# Valentine E-mails: He/She Loves Me, He/She Makes My Computer Sick!



## MA-Caver (Feb 13, 2008)

Definitely something to watch out for tomorrow or later on today. 
Sheesh those guys just try everything don't they? 



> * Online Valentine cards may contain Internet worm, FBI warns*
> Tue Feb 12, 2:27 PM ET
> http://news.yahoo.com/s/afp/20080212/ts_alt_afp/lifestyleusinternetvalentine
> WASHINGTON (AFP) - Valentine's Day e-greetings from a stranger could deliver more than the recipient bargained for in the shape of a destructive "Trojan horse" that hijacks computers, the FBI warned Tuesday.
> ...


----------



## Andy Moynihan (Feb 13, 2008)

No worries, I never accept Valentine related email from anyone, period.


----------



## terryl965 (Feb 13, 2008)

Andy Moynihan said:


> No worries, I never accept Valentine related email from anyone, period.


 
I am with you.


----------



## Kacey (Feb 13, 2008)

Andy Moynihan said:


> No worries, I never accept Valentine related email from anyone, period.

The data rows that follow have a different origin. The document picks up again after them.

-- ==== Sys2Proof/Machine/Ops.lean ====
section
/-! DEFINITION. The named operations over registers and memory, the reads the environment answers, and taking an
exception (00_scope.md R9; 20_memory.md; 60_exceptions.md). -/

namespace Sys2Proof.Machine

open Sys2Proof Host

/-! ## Outcomes -/

/-- Run `f` on the value of an outcome that has one; a fault or a refusal stands. -/
def andThen {α β : Type} (o : Outcome α Fault Refusal) (f : α → Outcome β Fault Refusal) : Outcome β Fault Refusal :=
  match o with
  | .next a => f a
  | .fault r => .fault r
  | .refused r => .refused r

/-! ## Taking an exception (60_exceptions.md R107, R111, R115) -/

/-- `raise`: the step's outcome is the fault, and the architectural state is exactly the state before the instruction
(60_exceptions.md R115; D16). The spec does not specify delivery (R114) and no instruction returns from a fault (R116), so
there is no return beside it. -/
def raise {α : Type} (f : Fault) : Outcome α Fault Refusal := .fault f

/-- The vector number of an exception (60_exceptions.md R107). -/
def Fault.vector : Fault → Nat
  | .invalidOpcode => 6
  | .deviceNotAvailable => 7
  | .stackSegment => 12
  | .generalProtection => 13
  | .pageFault _ _ => 14

/-- The error code recorded: none for #UD and #NM, 0 for #SS and #GP, the fault code for #PF (60_exceptions.md R111). The spec
gives it no width: 32 bits is PRESUMED, log entry 18. -/
def Fault.errorCode : Fault → Option (BitVec 32)
  | .invalidOpcode => none
  | .deviceNotAvailable => none
  | .stackSegment => some 0
  | .generalProtection => some 0
  | .pageFault code _ => some code

/-- What CR2 is loaded with: the faulting linear address, for #PF only (60_exceptions.md R111). -/
def Fault.faultAddress : Fault → Option Word
  | .pageFault _ a => some a
  | _ => none

/-- The instruction pointer recorded: every exception here is a fault, so it is that of the faulting instruction
(60_exceptions.md R111). -/
def Fault.savedPc (_ : Fault) (s : State) : Word := s.pc

/-- The #PF fault code: bit 0 present, bit 1 zero (a read), bit 2 privilege level 3, bit 3 reserved bit, bit 4 zero (no
fetch), higher bits as the environment gives them (60_exceptions.md R111). The spec gives the code no width: 32 bits, 27 of
them higher bits, is PRESUMED, log entry 18. -/
def pageFaultCode (present user reserved : Bool) (higher : BitVec 27) : BitVec 32 :=
  higher ++ 0#1 ++ BitVec.ofBool reserved ++ BitVec.ofBool user ++ 0#1 ++ BitVec.ofBool present

/-! ## Memory (20_memory.md R28, R31) -/

/-- The byte at an address. -/
def Memory.read : Memory → Nat → Byte
  | [], _ => Config.unlistedByte
  | (x, v) :: m, a => if a = x then v else Memory.read m a

/-- Put a byte before the cells of higher addresses, unless it is what an unlisted address reads as. -/
def Memory.cons (a : Nat) (v : Byte) (m : Memory) : Memory := if v = Config.unlistedByte then m else (a, v) :: m

/-- Write one byte, keeping the canonical form. -/
def Memory.write : Memory → Nat → Byte → Memory
  | [], a, v => Memory.cons a v []
  | (x, u) :: m, a, v =>
    if a < x then Memory.cons a v ((x, u) :: m)
    else if a = x then Memory.cons a v m
    else (x, u) :: Memory.write m a v

/-- `MemWrite`: bytes at consecutive addresses of the 64-bit space, the first at `a` (00_scope.md R9: no instruction in
scope calls it; it places a program). -/
def Memory.writeBytes : Memory → Nat → List Byte → Memory
  | m, _, [] => m
  | m, a, b :: bs => Memory.writeBytes (m.write (a % 2 ^ 64) b) (a + 1) bs

/-- The canonical form from an address on: addresses strictly rising and below `2^64`, no unlisted byte listed. -/
def Memory.wfFrom : Nat → Memory → Bool
  | _, [] => true
  | lo, (x, v) :: m => decide (lo ≤ x) && decide (x < 2 ^ 64) && v != Config.unlistedByte && Memory.wfFrom (x + 1) m

/-- The canonical form of a memory. -/
def Memory.wf (m : Memory) : Bool := Memory.wfFrom 0 m

/-! ## Registers -/

/-- `ZMM[n]` (00_scope.md R9; 10_state.md R14). -/
def State.readZmm (s : State) (r : VReg) : Vec := s.zmm[r.toNat]'r.isLt

/-- `ZMM[n] <- v`: all `MAXVL` bits (00_scope.md R9). -/
def State.writeZmm (s : State) (r : VReg) (v : Vec) : State := { s with zmm := s.zmm.set r.toNat v r.isLt }

/-- `K[n]` (00_scope.md R9; 10_state.md R17). -/
def State.readK (s : State) (r : KReg) : BitVec Config.kw := s.k[r.toNat]'r.isLt

/-- `x[i]` at the address size `a`: the low 32 bits of the register when `a = 32` (30_encoding.md R57). -/
def State.readGpr (s : State) (a : Nat) (r : GReg) : Word :=
  BitVec.ofNat 64 ((s.gpr[r.toNat]'r.isLt).toNat % 2 ^ a)

/-- `pc <- (pc + ILEN) mod 2^AW` (10_state.md R18; 40_rotate_left.md R102). -/
def State.nextPc (s : State) (len : Nat) : Word := BitVec.ofNat 64 ((s.pc.toNat + len) % 2 ^ s.addressWidth)

/-- `pc <- target`. -/
def State.setPc (s : State) (v : Word) : State := { s with pc := v }

/-- The same state with other memory contents. -/
def State.setMem (s : State) (m : Memory) : State := { s with mem := m }

/-- A completed step: the destination register and the pc, and nothing else (10_state.md R26; D10). -/
def State.complete (s : State) (len : Nat) (d : VReg) (v : Vec) : State := (s.writeZmm d v).setPc (s.nextPc len)

/-! ## What the environment answers (20_memory.md R35, R38, R39, R46) -/

/-- Does the span hold the address? -/
def Span.holds (w : Span) (a : Nat) : Bool := decide (w.first ≤ a) && decide (a ≤ w.last)

/-- A canonical linear address: bits 63:48 equal to bit 47, or 63:57 equal to bit 56 with five-level paging; outside
`Mode64` every address is (20_memory.md R39). -/
def State.canonical (s : State) (a : Nat) : Bool :=
  let n := if s.env.fiveLevelPaging then 56 else 47
  s.mode != .mode64 || decide (a < 2 ^ n) || decide (2 ^ 64 - 2 ^ n ≤ a)

/-- The fault of a segment-limit or canonical violation: #SS(0) through SS, #GP(0) through any other segment
(60_exceptions.md R110). -/
def segmentViolation (g : Seg) : Fault := if g = .ss then .stackSegment else .generalProtection

/-- Is the answer about this address reached through this segment? -/
def ReadRule.applies (r : ReadRule) (g : Seg) (a : Nat) : Bool :=
  (r.seg == none || r.seg == some g) && decide (r.first ≤ a) && decide (a ≤ r.last)

/-- The segment-level fault of a rule (60_exceptions.md R110). -/
def ReadRule.segmentFault (r : ReadRule) (g : Seg) : Option Fault :=
  match r.fault with
  | .segmentLimit => some (segmentViolation g)
  | .segmentRights => some .generalProtection
  | .page _ _ _ => none

/-- The page fault of a rule at an address (60_exceptions.md R110, R111). -/
def ReadRule.pageFault (r : ReadRule) (user : Bool) (a : Nat) : Option Fault :=
  match r.fault with
  | .page present reserved higher => some (.pageFault (pageFaultCode present user reserved higher) (BitVec.ofNat 64 a))
  | _ => none

/-- The segment-level fault of reading one byte, if any: a non-canonical address, or a rule of the environment. -/
def State.segmentFaultAt (s : State) (g : Seg) (a : Nat) : Option Fault :=
  if s.canonical a then
    s.env.readRules.findSome? fun r => if r.applies g a then r.segmentFault g else none
  else some (segmentViolation g)

/-- The page fault of reading one byte, if any. -/
def State.pageFaultAt (s : State) (g : Seg) (a : Nat) : Option Fault :=
  s.env.readRules.findSome? fun r => if r.applies g a then r.pageFault (s.cpl == 3) a else none

/-- `MemReadable` on the bytes of an access: `none` is `ok`. Segment-level checks come before paging, and of several
faulting bytes the first in `as` is reported (20_memory.md R35; 60_exceptions.md R111, R113). -/
def State.memReadable (s : State) (g : Seg) (as : List Nat) : Option Fault :=
  match as.findSome? (s.segmentFaultAt g) with
  | some f => some f
  | none => as.findSome? (s.pageFaultAt g)

/-- Does the environment mark the address as outside ordinary memory (20_memory.md R38)? -/
def State.isDevice (s : State) (a : Nat) : Bool := s.env.devices.any fun w => w.holds a

/-- Can the byte at the address be fetched: inside the address space, canonical, and allowed by the environment
(20_memory.md R46; 10_state.md R18)? -/
def State.fetchable (s : State) (a : Nat) : Bool :=
  decide (a < 2 ^ s.addressWidth) && s.canonical a && !(s.env.noFetch.any fun w => w.holds a)

/-! ## Whether an instruction executes (30_encoding.md R70 steps 9 and 11) -/

/-- #UD before #NM (60_exceptions.md R108, R109, R113); a 16-bit code segment is refused (D2). -/
def checkEnabled (s : State) (vl : VL) : Outcome Unit Fault Refusal :=
  if s.mode = .code16 then .refused (.undecodable .codeSize16)
  else if s.undefinedOpcode vl then raise .invalidOpcode
  else if s.ts then raise .deviceNotAvailable
  else .next ()

end Sys2Proof.Machine
end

Generally, I don't either... but my mother has this thing for e-cards for every imaginable holiday (and a few I'd never think of sending cards for as well) - but I know they're coming, and where she's likely to send them from.


----------



## newGuy12 (Feb 14, 2008)

I never read such foolishness.  I have a mail client that only displays text.  If someone wishes to say something to me, they can type it out, so that I can read it. 

There's no need in these cartoon things dancing around to get your point across.  It is inefficient, and takes too much bandwidth.  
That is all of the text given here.